Biografie der ägyptischen Herrscherin

Kleopatra

Als Filmszene hat es sich ja nicht schlecht gemacht: Ein Sklave legt vor dem römischen Feldherrn Cäsar einen Teppich auf den Boden, rollt ihn aus und heraus kullert - Elizabeth Taylor in der Rolle von Kleopatra. In engem Kleid, mit großzügigem Dekolletee und schmachtendem Blick.

Es dauert nicht lange und sie hat Cäsar verführt. Einfach so. Doch die Wahrheit sah ein bisschen anders aus, meint Stacy Schiff. Kleopatra wurde damals zwar in den Palast geschmuggelt, - doch nicht in einem Teppich, sondern in einem Sack, den ein Vertrauter über der Schulter trug. Und diese Finte entsprang einer politischen Notwendigkeit. Die Autorin beginnt ihr Buch genau mit dieser Szene, die viele mit dem Film "Kleopatra" mit Elizabeth Taylor und Richard Burton verbinden. Ihr Absicht dahinter?

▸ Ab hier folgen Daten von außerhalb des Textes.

/-- A command other than CTXLOAD, a beat with another word, no beat, a reset. -/
theorem witness_ContextInputIsReadOnlyByCtxload :
    Instr.final ≠ .ctxload ∧ (present 0x0501 0 State.reset).pins.cmd ≠ 0x0500 ∧ State.reset.pins.cmdValid = false ∧
    (asserting State.reset).pins.rst = true := by decide +kernel

end Sys2Proof.Tests
end

section
/-! The bit length of the padding: `shl64` and `lenBits` as numbers (00_scope.md R10, R16). -/

namespace Sys2Proof.Machine

theorem shl64_toNat (v : DWord) (n : Nat) : (shl64 v n).toNat = v.toNat * 2 ^ n % 2 ^ 64 := by
  rw [shl64, BitVec.toNat_shiftLeft, Nat.shiftLeft_eq]

theorem lenBits_toNat (len : DWord) : (lenBits len).toNat = 8 * len.toNat % 2 ^ 64 := by
  have hshift : (lenBits len).toNat = len.toNat * 2 ^ 3 % 2 ^ 64 := shl64_toNat len 3
  omega

/-- Below 2^61 bytes the product does not reach 2^64, so nothing is reduced. -/
theorem lenBits_toNat_of_lt (len : DWord) (hlen : len.toNat < 2 ^ 61) : (lenBits len).toNat = 8 * len.toNat := by
  have hprod : 8 * len.toNat < 2 ^ 64 := by omega
  rw [lenBits_toNat, Nat.mod_eq_of_lt hprod]

/-- Settles O21: `lenBits` is a shift by three bits, and below 2^61 no bit is lost. -/
theorem lengthBitsAreEightTimesTheLength : Obligations.LengthBitsAreEightTimesTheLength := by
  unfold Obligations.LengthBitsAreEightTimesTheLength
  exact fun len => ⟨lenBits_toNat len, lenBits_toNat_of_lt len⟩

end Sys2Proof.Machine
end

section
/-! What one command and one sample of the ports can do, as two relations with a constructor per outcome. Every statement about
all steps is a case analysis of these. -/

namespace Sys2Proof.Machine

/-- What a command does when it is neither ignored nor faults (41_buffer_commands.md R141, R142, 42_finalization.md R162, R163,
43_context.md R184). -/
def State.effect (s : State) : Instr → State
  | .init => s.reinit.setFin false
  | .push b => s.absorb b
  | .final => s.finish.setFin true
  | .finalr => s.finish.reinit
  | .ctxload => s.loadImage s.pins.ctxIn

/-- The command passes every check of 41_buffer_commands.md R140 and 43_context.md R185 and has its effect. -/
structure State.Executes (s : State) (i : Instr) : Prop where
  live : s.err = false
  active : needsActive i = true → s.fin = false
  valid : i = .ctxload → ctxValid s.pins.ctxIn = true

/-- The state is one in which the fault `c` can be taken (60_exceptions.md R202, R204). -/
structure State.CanFault (s : State) (c : ErrCode) : Prop where
  live : s.err = false
  cause : c ≠ .noFault
  misuse : c = .useAfterFinal → s.fin = true

/-- The three outcomes of a command. -/
inductive Answers (i : Instr) (s : State) : State → Prop
  | ignored (err : s.err = true) : Answers i s s
  | faulted (c : ErrCode) (can : s.CanFault c) : Answers i s (s.raiseFault c)
  | executed (runs : s.Executes i) : Answers i s (s.effect i)

/-- The outcomes of one sample of the input ports. -/
inductive Samples (s : State) : State → Prop
  | reset (rst : s.pins.rst = true) : Samples s s.rstTransition
  | unchanged (rst : s.pins.rst = false) (quiet : s.pins.cmdValid = false ∨ s.err = true) : Samples s s
  | faulted (rst : s.pins.rst = false) (beat : s.pins.cmdValid = true) (c : ErrCode) (can : s.CanFault c) :
      Samples s (s.raiseFault c)
  | executed (rst : s.pins.rst = false) (beat : s.pins.cmdValid = true) (i : Instr)
      (dec : decode s.pins.cmd = .command i) (runs : s.Executes i) : Samples s (s.effect i)

theorem answers_whenLive {i : Instr} {s : State} {k : State → State} (hk : s.err = false → Answers i s (k s)) :
    Answers i s (s.whenLive k) := by
  rcases whenLive_cases s k with ⟨herr, e⟩ | ⟨herr, e⟩ <;> rw [e]
  · exact .ignored herr
  · exact hk herr

theorem answers_whenActive {i : Instr} {s : State} {k : State → State}
    (hk : s.err = false → s.fin = false → Answers i s (k s)) : Answers i s (s.whenActive k) := by
  rcases whenActive_cases s k with ⟨herr, e⟩ | ⟨herr, hfin, e⟩ | ⟨herr, hfin, e⟩ <;> rw [e]
  · exact .ignored herr
  · exact .faulted _ ⟨herr, by decide, fun _ => hfin⟩
  · exact hk herr hfin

"Weil die Wirklichkeit gar nicht der Vorstellung entspricht, die wir von Kleopatra haben", meint Stacy Schiff. "Wir denken nie daran, dass sie eigentlich auf der Flucht war. In der Defensive. Denn ihr Bruder hatte die Oberhand. Ich wollte gleich von Anfang an klar machen: Das war eine ganz andere Kleopatra, als man sie sich üblicherweise vorstellt. Und außerdem war mit dieser Episode in der Recherchephase zu diesem Buch eine sehr eindrucksvolle Reise verbunden. Ich fuhr auf den Sinai, wo sie damals ihr Lager aufgeschlagen hatte. Dort, wo die Befestigung stand, gibt es heute auch eine Ausgrabungsstätte. Das zeigte mir sehr deutlich, wie Kleopatras Welt damals ausgesehen hat."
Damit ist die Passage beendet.